- _WORK INSTRUCTIONS_
Looking at the listing below, retype exactly the lines starting at the one containing "def rawBytes (pa" and ending at the one containing "posted := s.posted.filter fun q", both included, and nothing else.

- _GIVEN RECORDS_
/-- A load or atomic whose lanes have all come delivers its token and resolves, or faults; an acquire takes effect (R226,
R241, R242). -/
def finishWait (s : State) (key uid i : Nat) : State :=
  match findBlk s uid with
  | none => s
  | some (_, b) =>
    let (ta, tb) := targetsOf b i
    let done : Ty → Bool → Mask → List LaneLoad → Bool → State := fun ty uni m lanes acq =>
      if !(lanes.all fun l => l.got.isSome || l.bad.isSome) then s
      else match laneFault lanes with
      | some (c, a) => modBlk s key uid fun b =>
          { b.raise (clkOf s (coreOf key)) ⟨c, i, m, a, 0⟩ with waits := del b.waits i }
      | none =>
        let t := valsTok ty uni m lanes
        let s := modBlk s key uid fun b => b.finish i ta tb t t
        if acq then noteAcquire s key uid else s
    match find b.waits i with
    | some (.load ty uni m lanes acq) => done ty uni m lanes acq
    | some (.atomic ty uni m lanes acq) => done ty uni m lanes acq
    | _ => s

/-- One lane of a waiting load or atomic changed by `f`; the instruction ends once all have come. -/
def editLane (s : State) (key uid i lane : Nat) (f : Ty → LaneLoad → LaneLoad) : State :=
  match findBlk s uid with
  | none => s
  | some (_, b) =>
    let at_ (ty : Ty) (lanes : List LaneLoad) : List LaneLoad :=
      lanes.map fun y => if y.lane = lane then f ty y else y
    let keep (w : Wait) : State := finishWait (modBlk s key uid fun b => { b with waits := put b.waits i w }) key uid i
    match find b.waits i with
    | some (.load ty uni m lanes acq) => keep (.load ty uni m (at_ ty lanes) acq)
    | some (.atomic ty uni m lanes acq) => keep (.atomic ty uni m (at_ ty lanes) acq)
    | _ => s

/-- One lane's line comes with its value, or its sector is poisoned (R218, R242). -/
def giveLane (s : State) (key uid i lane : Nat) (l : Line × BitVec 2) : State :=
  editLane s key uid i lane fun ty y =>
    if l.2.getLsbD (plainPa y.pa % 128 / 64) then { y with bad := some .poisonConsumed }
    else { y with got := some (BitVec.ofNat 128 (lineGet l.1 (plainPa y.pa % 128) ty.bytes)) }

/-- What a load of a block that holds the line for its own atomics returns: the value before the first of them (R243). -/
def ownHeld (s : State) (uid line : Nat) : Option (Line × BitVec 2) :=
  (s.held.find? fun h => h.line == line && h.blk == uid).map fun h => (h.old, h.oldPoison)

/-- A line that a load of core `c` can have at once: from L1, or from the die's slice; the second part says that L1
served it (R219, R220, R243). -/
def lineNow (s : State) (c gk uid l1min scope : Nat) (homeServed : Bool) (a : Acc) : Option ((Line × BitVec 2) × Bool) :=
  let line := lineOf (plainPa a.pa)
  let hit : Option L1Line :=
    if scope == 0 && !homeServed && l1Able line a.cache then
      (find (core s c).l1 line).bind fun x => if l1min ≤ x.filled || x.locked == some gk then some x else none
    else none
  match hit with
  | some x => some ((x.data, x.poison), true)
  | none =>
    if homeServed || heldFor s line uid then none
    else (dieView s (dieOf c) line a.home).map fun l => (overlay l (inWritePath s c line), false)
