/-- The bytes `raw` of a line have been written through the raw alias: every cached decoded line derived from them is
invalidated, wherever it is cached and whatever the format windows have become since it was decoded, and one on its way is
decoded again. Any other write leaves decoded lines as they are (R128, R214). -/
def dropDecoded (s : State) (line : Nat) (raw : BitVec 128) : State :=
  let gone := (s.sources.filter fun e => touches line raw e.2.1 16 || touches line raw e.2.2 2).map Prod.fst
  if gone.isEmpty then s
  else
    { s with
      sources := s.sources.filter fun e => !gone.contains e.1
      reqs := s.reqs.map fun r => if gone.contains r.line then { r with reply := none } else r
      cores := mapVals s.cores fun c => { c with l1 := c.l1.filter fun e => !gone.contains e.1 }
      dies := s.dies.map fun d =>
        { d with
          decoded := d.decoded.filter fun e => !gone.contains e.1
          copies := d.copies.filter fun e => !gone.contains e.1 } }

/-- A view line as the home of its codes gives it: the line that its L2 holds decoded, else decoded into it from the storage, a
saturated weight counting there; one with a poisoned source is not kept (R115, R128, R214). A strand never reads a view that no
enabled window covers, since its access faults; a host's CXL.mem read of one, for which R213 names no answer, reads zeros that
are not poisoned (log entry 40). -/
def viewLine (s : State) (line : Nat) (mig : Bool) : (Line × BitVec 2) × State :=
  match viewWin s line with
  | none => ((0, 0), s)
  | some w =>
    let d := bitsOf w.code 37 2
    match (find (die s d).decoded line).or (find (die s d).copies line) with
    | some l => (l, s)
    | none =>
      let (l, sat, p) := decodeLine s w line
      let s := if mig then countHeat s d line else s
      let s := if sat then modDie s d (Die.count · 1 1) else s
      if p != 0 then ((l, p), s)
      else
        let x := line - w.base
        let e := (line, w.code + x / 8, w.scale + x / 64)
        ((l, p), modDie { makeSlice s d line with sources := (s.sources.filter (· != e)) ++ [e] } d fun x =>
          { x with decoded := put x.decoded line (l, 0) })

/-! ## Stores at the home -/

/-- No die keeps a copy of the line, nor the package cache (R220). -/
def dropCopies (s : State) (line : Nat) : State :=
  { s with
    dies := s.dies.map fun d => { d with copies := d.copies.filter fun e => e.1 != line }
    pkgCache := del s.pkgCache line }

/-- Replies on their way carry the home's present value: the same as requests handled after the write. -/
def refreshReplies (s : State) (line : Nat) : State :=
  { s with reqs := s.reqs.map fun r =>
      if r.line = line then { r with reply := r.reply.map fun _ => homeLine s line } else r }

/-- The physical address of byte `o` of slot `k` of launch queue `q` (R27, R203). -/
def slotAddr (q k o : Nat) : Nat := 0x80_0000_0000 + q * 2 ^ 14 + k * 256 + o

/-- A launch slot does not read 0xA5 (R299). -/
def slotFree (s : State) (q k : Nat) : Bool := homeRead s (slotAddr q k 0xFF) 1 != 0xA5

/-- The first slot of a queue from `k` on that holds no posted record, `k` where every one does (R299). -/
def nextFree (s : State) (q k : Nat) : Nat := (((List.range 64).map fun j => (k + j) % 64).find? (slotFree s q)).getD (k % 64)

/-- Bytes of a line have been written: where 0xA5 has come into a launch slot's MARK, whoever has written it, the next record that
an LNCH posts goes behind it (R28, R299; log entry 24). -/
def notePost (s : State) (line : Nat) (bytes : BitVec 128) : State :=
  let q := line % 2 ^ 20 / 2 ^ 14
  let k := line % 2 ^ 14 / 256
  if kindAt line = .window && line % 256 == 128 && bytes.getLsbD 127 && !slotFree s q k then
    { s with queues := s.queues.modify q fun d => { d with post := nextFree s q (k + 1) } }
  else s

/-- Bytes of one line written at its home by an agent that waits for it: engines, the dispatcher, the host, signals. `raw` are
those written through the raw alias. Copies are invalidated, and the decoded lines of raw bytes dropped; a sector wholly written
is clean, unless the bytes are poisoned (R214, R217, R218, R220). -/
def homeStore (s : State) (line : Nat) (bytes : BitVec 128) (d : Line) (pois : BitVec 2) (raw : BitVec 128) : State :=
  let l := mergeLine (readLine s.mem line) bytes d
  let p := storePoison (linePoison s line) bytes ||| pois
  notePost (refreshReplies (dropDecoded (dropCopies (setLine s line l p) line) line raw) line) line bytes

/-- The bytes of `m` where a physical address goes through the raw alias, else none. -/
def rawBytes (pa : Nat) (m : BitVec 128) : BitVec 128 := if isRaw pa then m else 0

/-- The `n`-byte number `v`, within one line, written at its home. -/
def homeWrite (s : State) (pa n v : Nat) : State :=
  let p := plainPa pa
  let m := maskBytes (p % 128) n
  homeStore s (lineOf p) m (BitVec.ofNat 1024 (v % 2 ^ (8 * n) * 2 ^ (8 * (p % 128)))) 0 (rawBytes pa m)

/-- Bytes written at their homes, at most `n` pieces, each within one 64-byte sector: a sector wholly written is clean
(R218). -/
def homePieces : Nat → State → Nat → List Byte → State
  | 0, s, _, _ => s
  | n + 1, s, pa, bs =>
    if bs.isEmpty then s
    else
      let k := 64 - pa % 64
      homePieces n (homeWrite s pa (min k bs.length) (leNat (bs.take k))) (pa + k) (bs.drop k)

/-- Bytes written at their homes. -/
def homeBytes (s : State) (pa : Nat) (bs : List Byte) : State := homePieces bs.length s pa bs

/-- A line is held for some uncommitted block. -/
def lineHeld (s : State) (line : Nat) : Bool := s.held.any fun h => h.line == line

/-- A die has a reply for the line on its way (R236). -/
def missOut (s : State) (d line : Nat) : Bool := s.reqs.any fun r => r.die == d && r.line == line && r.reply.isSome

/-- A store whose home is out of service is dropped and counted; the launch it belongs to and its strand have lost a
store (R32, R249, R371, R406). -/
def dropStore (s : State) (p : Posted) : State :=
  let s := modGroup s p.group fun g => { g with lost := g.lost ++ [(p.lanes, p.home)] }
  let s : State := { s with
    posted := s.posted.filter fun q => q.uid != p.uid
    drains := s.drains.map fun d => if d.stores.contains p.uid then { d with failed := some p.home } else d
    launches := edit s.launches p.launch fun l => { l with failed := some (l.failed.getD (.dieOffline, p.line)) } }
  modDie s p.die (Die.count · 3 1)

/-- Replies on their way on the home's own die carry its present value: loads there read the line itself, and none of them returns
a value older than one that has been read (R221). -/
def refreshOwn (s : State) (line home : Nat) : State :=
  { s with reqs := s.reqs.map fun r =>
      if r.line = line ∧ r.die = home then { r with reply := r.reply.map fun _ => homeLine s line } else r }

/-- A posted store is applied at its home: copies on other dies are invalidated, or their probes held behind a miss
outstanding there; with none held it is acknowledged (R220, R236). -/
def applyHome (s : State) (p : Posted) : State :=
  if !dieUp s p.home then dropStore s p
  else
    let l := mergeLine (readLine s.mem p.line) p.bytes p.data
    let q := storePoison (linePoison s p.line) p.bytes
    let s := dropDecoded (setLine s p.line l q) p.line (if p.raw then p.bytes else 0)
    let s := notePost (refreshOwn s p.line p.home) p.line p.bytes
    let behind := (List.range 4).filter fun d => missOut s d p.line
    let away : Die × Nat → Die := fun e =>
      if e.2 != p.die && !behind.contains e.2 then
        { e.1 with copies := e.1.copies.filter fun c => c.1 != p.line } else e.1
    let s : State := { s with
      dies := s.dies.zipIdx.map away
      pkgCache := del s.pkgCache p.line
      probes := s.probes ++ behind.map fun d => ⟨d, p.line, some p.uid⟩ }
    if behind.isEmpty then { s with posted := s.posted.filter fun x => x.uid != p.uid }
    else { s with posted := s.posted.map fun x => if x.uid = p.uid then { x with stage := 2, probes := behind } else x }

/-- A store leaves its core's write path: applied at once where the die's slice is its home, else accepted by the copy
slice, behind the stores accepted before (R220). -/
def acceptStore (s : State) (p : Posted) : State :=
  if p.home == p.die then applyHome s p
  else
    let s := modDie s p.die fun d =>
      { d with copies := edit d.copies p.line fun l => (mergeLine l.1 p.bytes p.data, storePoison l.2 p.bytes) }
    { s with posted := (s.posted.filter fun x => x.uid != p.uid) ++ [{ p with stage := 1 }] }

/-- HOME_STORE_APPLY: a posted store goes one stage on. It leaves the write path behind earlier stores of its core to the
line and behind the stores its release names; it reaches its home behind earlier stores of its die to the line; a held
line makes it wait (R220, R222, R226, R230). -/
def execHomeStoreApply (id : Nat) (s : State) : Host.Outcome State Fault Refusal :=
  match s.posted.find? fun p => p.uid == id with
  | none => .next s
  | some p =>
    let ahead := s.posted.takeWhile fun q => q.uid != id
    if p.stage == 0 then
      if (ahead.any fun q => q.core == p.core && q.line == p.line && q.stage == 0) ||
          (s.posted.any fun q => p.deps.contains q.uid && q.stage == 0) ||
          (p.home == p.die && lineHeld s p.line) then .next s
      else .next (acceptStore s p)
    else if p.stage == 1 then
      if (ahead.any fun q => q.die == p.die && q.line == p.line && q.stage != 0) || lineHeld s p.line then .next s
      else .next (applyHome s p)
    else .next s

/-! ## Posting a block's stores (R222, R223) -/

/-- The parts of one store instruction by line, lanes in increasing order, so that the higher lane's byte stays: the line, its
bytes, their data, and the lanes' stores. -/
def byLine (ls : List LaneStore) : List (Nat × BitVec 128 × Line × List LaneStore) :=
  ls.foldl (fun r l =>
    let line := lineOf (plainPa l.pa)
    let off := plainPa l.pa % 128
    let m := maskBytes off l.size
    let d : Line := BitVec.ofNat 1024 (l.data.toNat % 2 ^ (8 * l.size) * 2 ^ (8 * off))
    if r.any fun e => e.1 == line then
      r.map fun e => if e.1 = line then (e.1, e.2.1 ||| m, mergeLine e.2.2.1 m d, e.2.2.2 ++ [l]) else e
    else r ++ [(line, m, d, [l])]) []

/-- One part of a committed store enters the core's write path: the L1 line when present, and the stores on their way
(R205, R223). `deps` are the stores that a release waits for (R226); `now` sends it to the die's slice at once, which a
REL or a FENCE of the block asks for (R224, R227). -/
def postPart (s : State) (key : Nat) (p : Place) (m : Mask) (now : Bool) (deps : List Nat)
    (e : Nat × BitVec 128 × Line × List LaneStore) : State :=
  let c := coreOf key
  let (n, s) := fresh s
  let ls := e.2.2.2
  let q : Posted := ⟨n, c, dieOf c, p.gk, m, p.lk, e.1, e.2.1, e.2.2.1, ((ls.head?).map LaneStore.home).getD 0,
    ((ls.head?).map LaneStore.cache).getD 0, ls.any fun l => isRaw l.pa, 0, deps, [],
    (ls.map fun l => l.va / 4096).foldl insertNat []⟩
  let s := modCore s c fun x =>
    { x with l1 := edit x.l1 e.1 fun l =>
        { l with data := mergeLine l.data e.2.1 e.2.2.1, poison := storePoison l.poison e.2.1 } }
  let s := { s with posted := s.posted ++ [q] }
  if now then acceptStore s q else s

- _RESPONSE AREA_
def rawBytes (pa : Nat) (m : BitVec 128) : BitVec 128 := if isRaw pa then m else 0

/-- The `n`-byte number `v`, within one line, written at its home. -/
def homeWrite (s : State) (pa n v : Nat) : State :=
  let p := plainPa pa
  let m := maskBytes (p % 128) n
  homeStore s (lineOf p) m (BitVec.ofNat 1024 (v % 2 ^ (8 * n) * 2 ^ (8 * (p % 128)))) 0 (rawBytes pa m)

/-- Bytes written at their homes, at most `n` pieces, each within one 64-byte sector: a sector wholly written is clean
(R218). -/
def homePieces : Nat → State → Nat → List Byte → State
  | 0, s, _, _ => s
  | n + 1, s, pa, bs =>
    if bs.isEmpty then s
    else
      let k := 64 - pa % 64
      homePieces n (homeWrite s pa (min k bs.length) (leNat (bs.take k))) (pa + k) (bs.drop k)

/-- Bytes written at their homes. -/
def homeBytes (s : State) (pa : Nat) (bs : List Byte) : State := homePieces bs.length s pa bs

/-- A line is held for some uncommitted block. -/
def lineHeld (s : State) (line : Nat) : Bool := s.held.any fun h => h.line == line

/-- A die has a reply for the line on its way (R236). -/
def missOut (s : State) (d line : Nat) : Bool := s.reqs.any fun r => r.die == d && r.line == line && r.reply.isSome

/-- A store whose home is out of service is dropped and counted; the launch it belongs to and its strand have lost a
store (R32, R249, R371, R406). -/
def dropStore (s : State) (p : Posted) : State :=
  let s := modGroup s p.group fun g => { g with lost := g.lost ++ [(p.lanes, p.home)] }
  let s : State := { s with
    posted := s.posted.filter fun q => q.uid != p.uid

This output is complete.